A class of small noncoding RNAs known as micro-RNAs (miRNA) play vital roles in gene regulation, and recent studies indicate that more than a third of mammalian protein-coding genes are conserved miRNA targets (Bartel, 2004; Lewis et al., 2005). ES cells lacking the machinery that processes miRNA transcripts are unable to differentiate (Kanellopoulou et al., 2005). Moreover, recent evidence indicates that microRNAs play an important role in organismal development through regulation of gene expression (Pasquinelli et al., 2005). OCT4, SOX2, and NANOG were found associated with 14 miRNA genes and co-occupied the promoters of at least two miRNA genes, mir-137 and mir-301 (Table 1). Our results suggest that miRNA genes are likely regulated by OCT4, SOX2, and NANOG in human ES cells and are important components of the transcriptional regulatory circuitry in these cells.
OCT4 and SOX2 are known to be involved in both gene activation and repression in vivo (Botquin et al., 1998; Nishimoto et al., 1999; Yuan et al., 1995), so we sought to identify the transcriptional state of genes occupied by the stem cell regulators. To this end, the set of genes bound by OCT4, SOX2, and NANOG were compared to gene expression datasets generated from multiple ES cell lines (Abeyta et al., 2004; Brandenberger et al., 2004; Sato et al., 2003; Wei et al., 2005) to identify transcriptionally active and inactive genes (Table S2). The results showed that one or more of the stem cell transcription factors occupied 1303 actively transcribed genes and 957 inactive genes.
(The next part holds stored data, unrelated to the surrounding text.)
/-- R201 and R202: a byte transfer records one exchange under the present selection and preset, with the operand or the
fill byte 0xFF, and returns the byte received, which the environment has ready or is a free value (R193; the queue of
answers is the model's, log 14); no block state and no memory changes. -/
def Obligations.SpiByteTransfersExchangeOneByte : Prop :=
  ∀ s : State, s.spi.spiOn = true → s.spi.spiBusy = false →
    (∀ data : Byte, exec (.spiTxByte data) s = .next { s with
      spiOut := s.spiOut ++ [.exchange ⟨s.cs0, s.cs1, s.spi.spiSpeed, data⟩]
      inputs := s.inputs.afterByte
      run := doneWith s (s.received.setWidth 32) }) ∧
    exec .spiRxByte s = .next { s with
      spiOut := s.spiOut ++ [.exchange ⟨s.cs0, s.cs1, s.spi.spiSpeed, 0xFF#8⟩]
      inputs := s.inputs.afterByte
      run := doneWith s (s.received.setWidth 32) }

/-- The answers the environment has ready are received in their order (the model's input queue, log 14). -/
def Obligations.SpiAnswersArriveInOrder : Prop :=
  ∀ (s : State) (data r : Byte) (rest : List Byte), s.spi.spiOn = true → s.spi.spiBusy = false →
    s.inputs.spiIn = r :: rest →
    (∃ t, exec (.spiTxByte data) s = .next t ∧ t.run.res = r.setWidth 32 ∧ t.inputs.spiIn = rest) ∧
    ∃ t, exec .spiRxByte s = .next t ∧ t.run.res = r.setWidth 32 ∧ t.inputs.spiIn = rest

/-- R203, the first step: nothing at length 0, a fault on a wrap, else the exchange of the byte at `addr`, with
`SPI_BUSY` 1 unless it was the last; where `addr` is not admitted the context stands at it without a step, with
`SPI_BUSY` 1 and nothing exchanged; no byte of memory changes (log 17, log 18; the queue of answers log 14). -/
def Obligations.SpiTxBlockSendsItsFirstByte : Prop :=
  ∀ (s : State) (addr len : Word), (Instr.spiTxBlock addr len).wf s.cfg = true → s.spi.spiOn = true →
    s.spi.spiBusy = false →
    (len = 0#32 → exec (.spiTxBlock addr len) s = .next { s with run := doneWith s 0#32 }) ∧
    (len ≠ 0#32 → addr.toNat + len.toNat ≤ 2 ^ s.cfg.addrW → s.admits addr.toNat = true →
      exec (.spiTxBlock addr len) s = .next { s with
        spi := { s.spi with spiBusy := decide (len ≠ 1#32) }
        spiOut := s.spiOut ++ [.exchange ⟨s.cs0, s.cs1, s.spi.spiSpeed, s.readByte addr.toNat⟩]
        inputs := s.inputs.afterByte
        run := afterOneByte s len.toNat 0#32 .spiTx (addr.toNat + 1) }) ∧
    (len ≠ 0#32 → 2 ^ s.cfg.addrW < addr.toNat + len.toNat →
      exec (.spiTxBlock addr len) s = .fault (.addrWrap (encode (.spiTxBlock addr len)).w0 addr len)) ∧
    (len ≠ 0#32 → addr.toNat + len.toNat ≤ 2 ^ s.cfg.addrW → s.admits addr.toNat = false →
      ∃ t, t = { s with
          spi := { s.spi with spiBusy := true }
          run := busyWith s (.block .spiTx addr.toNat len.toNat) } ∧
        exec (.spiTxBlock addr len) s = .next t ∧ contextStep t = .fault (.stuckUnadmitted addr.toNat))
The importance of OCT4, SOX2, and NANOG for early development and ES cell identity led us to focus additional analyses on the set of 353 genes that are co-occupied by these regulators in human ES cells (Table S5). We first identified transcriptionally active genes. Transcripts were consistently detected in ES cells for approximately half of the genes co-bound by OCT4, SOX2, and NANOG. Among these active genes, several encoding transcription factors (e.g., OCT4, SOX2, NANOG, STAT3, ZIC3) and components of the Tgf-β (e.g., TDGF1, LEFTY2/EBAF) and Wnt (e.g., DKK1, FRAT2) signaling pathways were notable targets. Recent studies have shown that Tgf-β and Wnt signaling play a role in pluripotency and self-renewal in both mouse and human ES cells (James et al., 2005; Sato et al., 2004). These observations suggest that OCT4, SOX2, and NANOG promote pluripotency and self-renewal through positive regulation of their own genes and genes encoding components of these key signaling pathways.
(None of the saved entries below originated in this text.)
@[simp] theorem Block.markBusy_cfg (k : Block) (v : Bool) : (k.markBusy v s).cfg = s.cfg := by
  unfold Block.markBusy; split <;> rfl
@[simp] theorem Block.markBusy_progs (k : Block) (v : Bool) : (k.markBusy v s).progs = s.progs := by
  unfold Block.markBusy; split <;> rfl
@[simp] theorem Block.markBusy_timeout (k : Block) (v : Bool) : (k.markBusy v s).timeout = s.timeout := by
  unfold Block.markBusy; split <;> rfl
@[simp] theorem Block.markBusy_out (k : Block) (v : Bool) : (k.markBusy v s).out = s.out := by
  unfold Block.markBusy; split <;> rfl
@[simp] theorem Block.markBusy_irq (k : Block) (v : Bool) : (k.markBusy v s).irq = s.irq := by
  unfold Block.markBusy; split <;> rfl
@[simp] theorem Block.markBusy_par (k : Block) (v : Bool) : (k.markBusy v s).par = s.par := by
  unfold Block.markBusy; split <;> rfl
@[simp] theorem Block.markBusy_mem (k : Block) (v : Bool) : (k.markBusy v s).mem = s.mem := by
  unfold Block.markBusy; split <;> rfl
@[simp] theorem Block.markBusy_admitted (k : Block) (v : Bool) : (k.markBusy v s).admitted = s.admitted := by
  unfold Block.markBusy; split <;> rfl
@[simp] theorem Block.markBusy_env (k : Block) (v : Bool) : (k.markBusy v s).env = s.env := by
  unfold Block.markBusy; split <;> rfl
@[simp] theorem Block.markBusy_run (k : Block) (v : Bool) : (k.markBusy v s).run = s.run := by
  unfold Block.markBusy; split <;> rfl
@[simp] theorem Block.markBusy_stack (k : Block) (v : Bool) : (k.markBusy v s).stack = s.stack := by
  unfold Block.markBusy; split <;> rfl
@[simp] theorem Block.markBusy_spiOut (k : Block) (v : Bool) : (k.markBusy v s).spiOut = s.spiOut := by
  unfold Block.markBusy; split <;> rfl
@[simp] theorem Block.markBusy_sched (k : Block) (v : Bool) : (k.markBusy v s).sched = s.sched := by
  unfold Block.markBusy; split <;> rfl
@[simp] theorem Block.markBusy_inputs (k : Block) (v : Bool) : (k.markBusy v s).inputs = s.inputs := by
  unfold Block.markBusy; split <;> rfl

@[simp] theorem Block.access_cfg (k : Block) (addr : Nat) : (k.access addr s).cfg = s.cfg := by
  cases k <;> rfl
@[simp] theorem Block.access_progs (k : Block) (addr : Nat) : (k.access addr s).progs = s.progs := by
  cases k <;> rfl
@[simp] theorem Block.access_timeout (k : Block) (addr : Nat) : (k.access addr s).timeout = s.timeout := by
  cases k <;> rfl
@[simp] theorem Block.access_out (k : Block) (addr : Nat) : (k.access addr s).out = s.out := by
  cases k <;> rfl
@[simp] theorem Block.access_irq (k : Block) (addr : Nat) : (k.access addr s).irq = s.irq := by
  cases k <;> rfl
@[simp] theorem Block.access_spi (k : Block) (addr : Nat) : (k.access addr s).spi = s.spi := by
  cases k <;> rfl
@[simp] theorem Block.access_par (k : Block) (addr : Nat) : (k.access addr s).par = s.par := by
  cases k <;> rfl
@[simp] theorem Block.access_admitted (k : Block) (addr : Nat) : (k.access addr s).admitted = s.admitted := by
  cases k <;> rfl
@[simp] theorem Block.access_env (k : Block) (addr : Nat) : (k.access addr s).env = s.env := by
  cases k <;> rfl
@[simp] theorem Block.access_run (k : Block) (addr : Nat) : (k.access addr s).run = s.run := by
  cases k <;> rfl
@[simp] theorem Block.access_stack (k : Block) (addr : Nat) : (k.access addr s).stack = s.stack := by
  cases k <;> rfl
@[simp] theorem Block.access_sched (k : Block) (addr : Nat) : (k.access addr s).sched = s.sched := by
  cases k <;> rfl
Among transcriptionally inactive genes co-occupied by OCT4, SOX2, and NANOG, we noted a striking enrichment for transcription factor genes (p < 10−18; Table S7), many of which have been implicated in developmental processes. These included genes that specify transcription factors important for differentiation into extra-embryonic, endodermal, mesodermal, and ectodermal lineages (e.g., ESX1l, HOXB1, MEIS1, PAX6, LHX5, LBX1, MYF5, ONECUT1) (Table S5). Moreover, nearly half of the transcription factor genes that were bound by the three regulators and transcriptionally inactive encoded developmentally important homeodomain proteins (Table 2). These results demonstrate that OCT4, SOX2, and NANOG occupy a set of repressed genes that are key to developmental processes.
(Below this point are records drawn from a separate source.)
/-- Settles O21: the written bit of `OUT` stays, and the snapshot's bit is the wire. -/
theorem readAfterWriteSeesTheLine : Obligations.ReadAfterWriteSeesTheLine := by
  intro s l v moves hrun
  obtain ⟨u, hmoves, hout⟩ := runMoves_out ((s.driveLine l v).complete 0#32) hrun
  refine ⟨_, u, u.snapshot, exec_lineCommand l v s, hmoves, exec_iecBusRead u, ?_⟩
  rw [State.snapshot_getLsbD_snapshotBit, State.wire, hout]
  simp

/-! ### Arming and disarming (R154, R155, R160) -/

theorem exec_setAtnIrq_of_wired {s : State} (h : s.cfg.wiredAtn = true) (v : Bool) :
    exec (.setAtnIrq v) s = .next ((s.armAtn v).complete 0#32) :=
  if_pos h

theorem exec_setClockIrq_of_wired {s : State} (h : s.cfg.wiredClock = true) (v : Bool) :
    exec (.setClockIrq v) s = .next ((s.armClock v).complete 0#32) :=
  if_pos h

theorem exec_setAtnIrq_of_unwired {s : State} (h : s.cfg.wiredAtn = false) (v : Bool) :
    exec (.setAtnIrq v) s = .refused (.configUnwiredIrq s.run.owner s.run.pc) :=
  if_neg (Bool.eq_false_iff.mp h)

theorem exec_setClockIrq_of_unwired {s : State} (h : s.cfg.wiredClock = false) (v : Bool) :
    exec (.setClockIrq v) s = .refused (.configUnwiredIrq s.run.owner s.run.pc) :=
  if_neg (Bool.eq_false_iff.mp h)

/-- A disarm keeps no pending bit that was clear. -/
theorem keptPending_of_clear {pend : Bool} (h : pend = false) (draws : Nat) : keptPending pend draws = false := by
  rw [keptPending, h, Bool.false_and]

/-- Settles O24: on a wired line both commands write its enable, and a disarm its pending bit. -/
theorem armingAndDisarmingSources : Obligations.ArmingAndDisarmingSources := by
  refine ⟨fun s hwired => ⟨exec_setAtnIrq_of_wired hwired true, _, _, fun h => keptPending_of_clear h s.inputs.draws,
      exec_setAtnIrq_of_wired hwired false⟩,
    fun s hwired => ⟨exec_setClockIrq_of_wired hwired true, _, _, fun h => keptPending_of_clear h s.inputs.draws,
      exec_setClockIrq_of_wired hwired false⟩,
    fun s v => ⟨fun h => exec_setAtnIrq_of_unwired h v, fun h => exec_setClockIrq_of_unwired h v⟩, by decide⟩

/-- The snapshot depends on `OUT` and the environment alone. -/
theorem State.snapshot_congr {s t : State} (hout : t.out = s.out) (henv : t.env = s.env) : t.snapshot = s.snapshot := by
  simp only [State.snapshot, State.wire_congr hout henv]

/-- What a read returns is what it returned where `OUT` and the environment are as they were. -/
theorem read_of_sameWires {s u : State} (hout : u.out = s.out) (henv : u.env = s.env) :
    u.out = s.out ∧ (∀ l, u.wire l = s.wire l) ∧ exec .iecBusRead s = .next { s with run := doneWith s s.snapshot } ∧
      exec .iecBusRead u = .next { u with run := doneWith u s.snapshot } :=
  ⟨hout, State.wire_congr hout henv, exec_iecBusRead s, by rw [← State.snapshot_congr hout henv]; exact exec_iecBusRead u⟩

/-- Settles O25: arming and disarming write neither `OUT` nor the environment. -/
theorem armingLeavesTheRead : Obligations.ArmingLeavesTheRead := by
  refine fun s => ⟨fun hwired => ?_, fun hwired => ?_⟩
  · refine ⟨_, _, s.snapshot, exec_setAtnIrq_of_wired hwired true, exec_setAtnIrq_of_wired (by simpa using hwired) false,
      read_of_sameWires ?_ ?_⟩ <;> simp
  · refine ⟨_, _, s.snapshot, exec_setClockIrq_of_wired hwired true,
      exec_setClockIrq_of_wired (by simpa using hwired) false, read_of_sameWires ?_ ?_⟩ <;> simp

/-! ### Selection (R194, R200, R206) -/

/-- After a selection the chip-select lines are those of the selector. -/
theorem selectDevice_cs (s : State) (dev : Selector) (r : Word) :
    ((s.selectDevice dev).complete r).cs0 = cs0Of dev ∧ ((s.selectDevice dev).complete r).cs1 = cs1Of dev :=
  ⟨rfl, rfl⟩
To determine which of the OCT4, SOX2, and NANOG bound genes were preferentially expressed in ES cells, we compared expression datasets (Abeyta et al., 2004; Sato et al., 2003) from ES cells and a compendium of differentiated tissues and cell types (Su et al., 2004) (Figure 3; Supplemental Data). It was notable that DPPA4, TDGF1, OCT4, NANOG, and LEFTY2 were at the top of the rank order list of genes that are bound and preferentially expressed in ES cells (Figure 3A). All five of these genes have been implicated in pluripotency (James et al., 2005; Mitsui et al., 2003; Chambers et al., 2003; Nichols et al., 1998; Bortvin et al., 2003). Moreover, several genes that encode developmentally important homeodomain proteins such as DLX5, HOXB1, LHX5, TITF1, LBX1, and HOP were at the bottom of this list, indicating that they are preferentially repressed in ES cells.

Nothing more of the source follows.